One Reply to “3.31.2013 Journal Prompt”

  1. At first just single words written in chalk or scratched with the point of a nail into the soot sullied red brick wall. And those words were sharp as stinging nettles. And she took a stiff scrubbing brush and hot water and soap and she blushed to read the words she removed.

    Then something softer on the wall. Still in chalk, but ‘pillow’ was the word. And ‘eiderdown’ the next day. And then ‘slippers’. And she did not wipe those words away; if she had then perhaps there would have been no encouragement for other words. `Billowing’ one day, and ‘sift’ and ‘purr’.

    Always the words appeared unexpectedly: after dark or sleep or a time away. Once, after the news on the television and she stepped outside for a smoke and there on the wall in yellow drip paint were the words of the Lord’s Prayer, just the first two lines, and the paint was still wet, and running, and just for a moment she thought she heard the drumbeat thunder of footsteps escaping into the muffled dark.

    ‘Our Father who art in Heaven,
    Hallowed be thy name.’

    She unpicked those words, looking for some hidden clue in what was written, some clue as to the writer of the message – if message it was. But no matter how she arranged the text, there was nothing obvious between the lines.

    She took to standing in a room at the front of her house, the curtains thrown wide, but herself hidden in shadow or shade. And she stood with her eyes sharp and her head cocked, as does a bird that listens for the smallest sound. She was sure it was a boy, or a man who has not many years on him. More and more words each day filled the spaces on her wall: whole passages from books, or dialogue from old films, or the moving lines from famous speeches.

    ‘And when this happens, when we allow freedom to ring, when we let it ring from every village and every hamlet, from every state and every city, we will be able to speed up that day when all of God’s children, black men and white men, Jews and Gentiles, Protestants and Catholics, will be able to join hands and sing!’

    More today than yesterday, but only appearing when her eyes closed and then were opened again, or she turned her back and then looked out once more.

    All those words, enough to fill a book, and on her house and on no other, as if the messages were written specially, as if they were meant for her, except they made no sense other than what they were. It was like being a child back with her father and he had a habit on nights that were empty or dull, and he’d turn the radio on and twist the dial searching for something; and what he found was the broken bits of words or the interrupted middles of programmes or the closing bars of songs. But her father was laid in the ground years back.

    Then she woke and found the painted words ran across her windows and across her door, and they fell onto the paved street in front of her house and climbed the step again and crept through the letter box and over the walls of her hall. One morning a snatched few words from a love letter by Byron:

    ‘If all that I have said and done, and am still but too ready to say and do, have not sufficiently proved what my real feelings are and must be ever towards you, my love, I have no other proof to offer.’

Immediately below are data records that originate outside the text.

-- ==== Sys2Proof/Machine/Step.lean ====
section
/-!
DEFINITION. One step: the command at the front of the queue takes effect.
-/

namespace Sys2Proof.Machine

/-- Take the command at the front of the queue and run it with the queue's rest. On an empty queue the unit idles
(log entry 1: a command carries the instant at which it happens, and nothing happens between commands). -/
def step (s : State) : Host.Outcome State Fault Refusal :=
  match s.pending with
  | [] => .next s
  | i :: rest => exec i { s with pending := rest }

/-- Put the command that a word spells at the front of the queue; the state unchanged where the word spells none. -/
def State.withFetchWord (s : State) (nbits w : Nat) : State :=
  match decodeTableWord nbits w with
  | some i => { s with pending := i :: s.pending }
  | none => s

end Sys2Proof.Machine
end

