/-- The frames of the commands of Port B and the mailboxes: the parts, registers and stations that each may change; the rest stays. They follow from the rules of
each command taken together, no rule of the spec says them in one sentence. -/
def Obligations.FrameMessages : Prop :=
  ∀ (t addr len src : Nat) (data text : List Byte) (ctx : Fin 4096) (sel dest cmd : BitVec 8) (value : Word) (enable : BitVec 2)
      (port : Port) (mbx : Fin 16) (dmwr ok last : Bool) (mem : Option (List Byte)) (arg : BitVec 16) (rest : List Word),
    Frame t [.out] [] [] (.sramRead t addr len) ∧
    Frame t [.out, .sram] [] [] (.sramWrite t addr data) ∧
    Frame t [.ctxs, .msix, .out, .portB, .regs, .sram] [] [] (.doorbell t ctx sel value) ∧
    Frame t [.out, .portB] [] [] (.setNotify t dest enable) ∧
    Frame t [.out, .portB] [] [] (.noticeResend t src) ∧
    Frame t [.ctxs, .jrn, .lease, .mbxs, .msix, .out, .plan, .portB, .srcs] ([(Kx.semStatus).off] ++ ((List.range 16).map
      fun i => (Kx.mbxTxstat i).off)) [] (.mctpControl t cmd data) ∧
    Frame t [.mbxs, .out, .regs, .sram] [] [] (.mbxPost t port mbx value dmwr) ∧
    Frame t [.mbxs] ([(Kx.glbAccaddr).off, (Kx.glbAccerr).off] ++ ((List.range 16).map fun i => (Kx.mbxTxstat i).off)) []
      (.mbxAck t port mbx value) ∧
    Frame t [.mbxs, .out] [(Kx.glbAccaddr).off, (Kx.glbAccerr).off] [] (.mbxAckqRead t port mbx) ∧
    Frame t [.mbxs, .msix, .out, .portB] (((List.range 16).map fun i => (Kx.mbxTxstat i).off)) [] (.ping t mbx) ∧
    Frame t [.mbxs, .msix, .out, .portB, .sram] (((List.range 16).map fun i => (Kx.mbxTxstat i).off)) [] (.fwInfo t mbx ok) ∧
    Frame t [.fw, .mbxs, .msix, .out, .portB, .sec] (((List.range 16).map fun i => (Kx.mbxTxstat i).off)) [] (.fwStage t mbx
      mem last) ∧
    Frame t [.fw, .mbxs, .msix, .out, .portB] (((List.range 16).map fun i => (Kx.mbxTxstat i).off)) [] (.fwActivate t mbx) ∧
    Frame t [.free, .mbxs, .msix, .out, .portB] (((List.range 16).map fun i => (Kx.mbxTxstat i).off)) [] (.diagRun t mbx) ∧
    Frame t [.mbxs, .msix, .out, .portB] (((List.range 16).map fun i => (Kx.mbxTxstat i).off)) [] (.oasisDump t mbx ok) ∧
    Frame t [.mbxs, .msix, .out, .pins, .portB, .sram] [] [] (.console t mbx arg rest text) ∧
    Frame t [.oasisA, .oasisB, .sec] [(Kx.glbAccaddr).off, (Kx.glbAccerr).off, (Kx.oasCtl).off, (Kx.semStatus).off] []
      (.oasisClear t port value) ∧
    Frame t [.out, .portB] [] [] (.noticeResponse t src)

    On another morning something from Emily Bronte:

    ‘I cannot express it: but surely you and everybody have a notion that there is, or should be, an existence of yours beyond you.’

    And she never saw it coming, nor ever heard it, all those words seeming to follow after her, like the chatter of gossips at her back. Till at last, on the wall above her bed when she woke and it was just a name, his name, and she knew then.